### Instructions for the task:
Present the following entries again, word for word and in full.

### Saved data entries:

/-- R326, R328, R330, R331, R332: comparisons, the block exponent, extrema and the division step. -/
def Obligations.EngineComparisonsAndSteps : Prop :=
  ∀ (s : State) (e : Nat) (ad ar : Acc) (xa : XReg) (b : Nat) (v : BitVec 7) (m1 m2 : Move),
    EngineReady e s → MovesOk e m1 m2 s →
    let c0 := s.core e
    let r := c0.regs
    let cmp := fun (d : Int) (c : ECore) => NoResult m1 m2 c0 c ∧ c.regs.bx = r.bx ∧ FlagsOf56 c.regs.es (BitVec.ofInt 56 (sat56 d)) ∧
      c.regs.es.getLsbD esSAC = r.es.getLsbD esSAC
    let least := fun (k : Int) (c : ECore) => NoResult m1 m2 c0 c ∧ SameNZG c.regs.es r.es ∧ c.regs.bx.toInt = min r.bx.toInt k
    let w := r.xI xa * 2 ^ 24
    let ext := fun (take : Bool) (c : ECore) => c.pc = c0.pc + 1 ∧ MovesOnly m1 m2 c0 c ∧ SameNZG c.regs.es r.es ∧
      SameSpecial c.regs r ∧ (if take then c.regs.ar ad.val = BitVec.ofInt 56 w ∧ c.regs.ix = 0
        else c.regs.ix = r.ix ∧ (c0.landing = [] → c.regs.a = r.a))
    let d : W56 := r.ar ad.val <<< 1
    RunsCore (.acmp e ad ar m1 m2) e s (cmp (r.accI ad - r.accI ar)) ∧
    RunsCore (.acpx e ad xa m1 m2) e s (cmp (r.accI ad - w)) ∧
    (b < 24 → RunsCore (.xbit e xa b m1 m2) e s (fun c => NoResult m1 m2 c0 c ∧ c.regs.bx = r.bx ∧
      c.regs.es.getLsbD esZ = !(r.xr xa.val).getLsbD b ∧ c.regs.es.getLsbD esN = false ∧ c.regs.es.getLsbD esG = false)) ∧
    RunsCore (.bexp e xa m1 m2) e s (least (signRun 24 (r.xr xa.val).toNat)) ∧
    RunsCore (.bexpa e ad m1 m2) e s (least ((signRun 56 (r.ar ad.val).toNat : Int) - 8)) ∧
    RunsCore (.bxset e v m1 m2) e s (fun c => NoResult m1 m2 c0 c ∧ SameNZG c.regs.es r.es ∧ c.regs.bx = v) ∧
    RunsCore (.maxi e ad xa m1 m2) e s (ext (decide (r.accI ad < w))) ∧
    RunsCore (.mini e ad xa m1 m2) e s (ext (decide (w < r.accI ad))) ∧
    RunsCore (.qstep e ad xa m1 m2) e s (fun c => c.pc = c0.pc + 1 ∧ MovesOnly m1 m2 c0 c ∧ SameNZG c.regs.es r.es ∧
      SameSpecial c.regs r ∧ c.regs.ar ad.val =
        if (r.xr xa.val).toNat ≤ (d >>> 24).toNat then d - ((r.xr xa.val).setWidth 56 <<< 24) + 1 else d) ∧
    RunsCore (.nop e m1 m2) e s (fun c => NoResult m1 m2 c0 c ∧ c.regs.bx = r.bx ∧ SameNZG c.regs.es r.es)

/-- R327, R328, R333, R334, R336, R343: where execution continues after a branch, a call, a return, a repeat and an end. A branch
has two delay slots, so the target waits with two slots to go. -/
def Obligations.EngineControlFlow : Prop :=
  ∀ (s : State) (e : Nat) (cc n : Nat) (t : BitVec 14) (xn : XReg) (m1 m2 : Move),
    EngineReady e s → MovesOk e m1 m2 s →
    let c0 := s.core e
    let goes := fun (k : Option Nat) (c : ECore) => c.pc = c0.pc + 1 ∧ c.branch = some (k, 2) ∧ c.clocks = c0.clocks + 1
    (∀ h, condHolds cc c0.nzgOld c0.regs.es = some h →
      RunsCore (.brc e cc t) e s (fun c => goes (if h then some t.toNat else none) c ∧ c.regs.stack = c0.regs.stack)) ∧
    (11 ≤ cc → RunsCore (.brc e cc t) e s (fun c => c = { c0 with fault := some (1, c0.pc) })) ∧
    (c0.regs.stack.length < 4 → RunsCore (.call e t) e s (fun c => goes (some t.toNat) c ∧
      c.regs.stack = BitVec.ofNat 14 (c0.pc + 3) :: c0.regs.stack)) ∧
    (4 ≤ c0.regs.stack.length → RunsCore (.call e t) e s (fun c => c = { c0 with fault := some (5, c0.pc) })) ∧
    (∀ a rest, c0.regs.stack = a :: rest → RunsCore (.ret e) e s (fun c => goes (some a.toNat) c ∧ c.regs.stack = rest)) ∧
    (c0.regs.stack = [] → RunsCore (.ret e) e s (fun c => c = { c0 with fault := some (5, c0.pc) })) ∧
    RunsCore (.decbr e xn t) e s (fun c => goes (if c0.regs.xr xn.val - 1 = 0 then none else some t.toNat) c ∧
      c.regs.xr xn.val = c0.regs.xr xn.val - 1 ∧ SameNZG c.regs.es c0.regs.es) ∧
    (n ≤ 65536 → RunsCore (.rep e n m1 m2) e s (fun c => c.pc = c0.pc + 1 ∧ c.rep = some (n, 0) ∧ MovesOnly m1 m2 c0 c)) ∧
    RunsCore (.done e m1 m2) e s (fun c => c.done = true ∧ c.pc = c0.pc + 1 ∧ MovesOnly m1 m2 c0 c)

### Result for this task:
/-- R326, R328, R330, R331, R332: comparisons, the block exponent, extrema and the division step. -/
def Obligations.EngineComparisonsAndSteps : Prop :=
  ∀ (s : State) (e : Nat) (ad ar : Acc) (xa : XReg) (b : Nat) (v : BitVec 7) (m1 m2 : Move),
    EngineReady e s → MovesOk e m1 m2 s →
    let c0 := s.core e
    let r := c0.regs
    let cmp := fun (d : Int) (c : ECore) => NoResult m1 m2 c0 c ∧ c.regs.bx = r.bx ∧ FlagsOf56 c.regs.es (BitVec.ofInt 56 (sat56 d)) ∧
      c.regs.es.getLsbD esSAC = r.es.getLsbD esSAC
    let least := fun (k : Int) (c : ECore) => NoResult m1 m2 c0 c ∧ SameNZG c.regs.es r.es ∧ c.regs.bx.toInt = min r.bx.toInt k
    let w := r.xI xa * 2 ^ 24
    let ext := fun (take : Bool) (c : ECore) => c.pc = c0.pc + 1 ∧ MovesOnly m1 m2 c0 c ∧ SameNZG c.regs.es r.es ∧
      SameSpecial c.regs r ∧ (if take then c.regs.ar ad.val = BitVec.ofInt 56 w ∧ c.regs.ix = 0
        else c.regs.ix = r.ix ∧ (c0.landing = [] → c.regs.a = r.a))
    let d : W56 := r.ar ad.val <<< 1
    RunsCore (.acmp e ad ar m1 m2) e s (cmp (r.accI ad - r.accI ar)) ∧
    RunsCore (.acpx e ad xa m1 m2) e s (cmp (r.accI ad - w)) ∧
    (b < 24 → RunsCore (.xbit e xa b m1 m2) e s (fun c => NoResult m1 m2 c0 c ∧ c.regs.bx = r.bx ∧
      c.regs.es.getLsbD esZ = !(r.xr xa.val).getLsbD b ∧ c.regs.es.getLsbD esN = false ∧ c.regs.es.getLsbD esG = false)) ∧
    RunsCore (.bexp e xa m1 m2) e s (least (signRun 24 (r.xr xa.val).toNat)) ∧
    RunsCore (.bexpa e ad m1 m2) e s (least ((signRun 56 (r.ar ad.val).toNat : Int) - 8)) ∧
    RunsCore (.bxset e v m1 m2) e s (fun c => NoResult m1 m2 c0 c ∧ SameNZG c.regs.es r.es ∧ c.regs.bx = v) ∧
    RunsCore (.maxi e ad xa m1 m2) e s (ext (decide (r.accI ad < w))) ∧
    RunsCore (.mini e ad xa m1 m2) e s (ext (decide (w < r.accI ad))) ∧
    RunsCore (.qstep e ad xa m1 m2) e s (fun c => c.pc = c0.pc + 1 ∧ MovesOnly m1 m2 c0 c ∧ SameNZG c.regs.es r.es ∧
      SameSpecial c.regs r ∧ c.regs.ar ad.val =
        if (r.xr xa.val).toNat ≤ (d >>> 24).toNat then d - ((r.xr xa.val).setWidth 56 <<< 24) + 1 else d) ∧
    RunsCore (.nop e m1 m2) e s (fun c => NoResult m1 m2 c0 c ∧ c.regs.bx = r.bx ∧ SameNZG c.regs.es r.es)

/-- R327, R328, R333, R334, R336, R343: where execution continues after a branch, a call, a return, a repeat and an end. A branch
has two delay slots, so the target waits with two slots to go. -/
def Obligations.EngineControlFlow : Prop :=
  ∀ (s : State) (e : Nat) (cc n : Nat) (t : BitVec 14) (xn : XReg) (m1 m2 : Move),
    EngineReady e s → MovesOk e m1 m2 s →
    let c0 := s.core e
    let goes := fun (k : Option Nat) (c : ECore) => c.pc = c0.pc + 1 ∧ c.branch = some (k, 2) ∧ c.clocks = c0.clocks + 1
    (∀ h, condHolds cc c0.nzgOld c0.regs.es = some h →
      RunsCore (.brc e cc t) e s (fun c => goes (if h then some t.toNat else none) c ∧ c.regs.stack = c0.regs.stack)) ∧
    (11 ≤ cc → RunsCore (.brc e cc t) e s (fun c => c = { c0 with fault := some (1, c0.pc) })) ∧
    (c0.regs.stack.length < 4 → RunsCore (.call e t) e s (fun c => goes (some t.toNat) c ∧
      c.regs.stack = BitVec.ofNat 14 (c0.pc + 3) :: c0.regs.stack)) ∧
    (4 ≤ c0.regs.stack.length → RunsCore (.call e t) e s (fun c => c = { c0 with fault := some (5, c0.pc) })) ∧
    (∀ a rest, c0.regs.stack = a :: rest → RunsCore (.ret e) e s (fun c => goes (some a.toNat) c ∧ c.regs.stack = rest)) ∧
    (c0.regs.stack = [] → RunsCore (.ret e) e s (fun c => c = { c0 with fault := some (5, c0.pc) })) ∧
    RunsCore (.decbr e xn t) e s (fun c => goes (if c0.regs.xr xn.val - 1 = 0 then none else some t.toNat) c ∧
      c.regs.xr xn.val = c0.regs.xr xn.val - 1 ∧ SameNZG c.regs.es c0.regs.es) ∧
    (n ≤ 65536 → RunsCore (.rep e n m1 m2) e s (fun c => c.pc = c0.pc + 1 ∧ c.rep = some (n, 0) ∧ MovesOnly m1 m2 c0 c)) ∧
    RunsCore (.done e m1 m2) e s (fun c => c.done = true ∧ c.pc = c0.pc + 1 ∧ MovesOnly m1 m2 c0 c)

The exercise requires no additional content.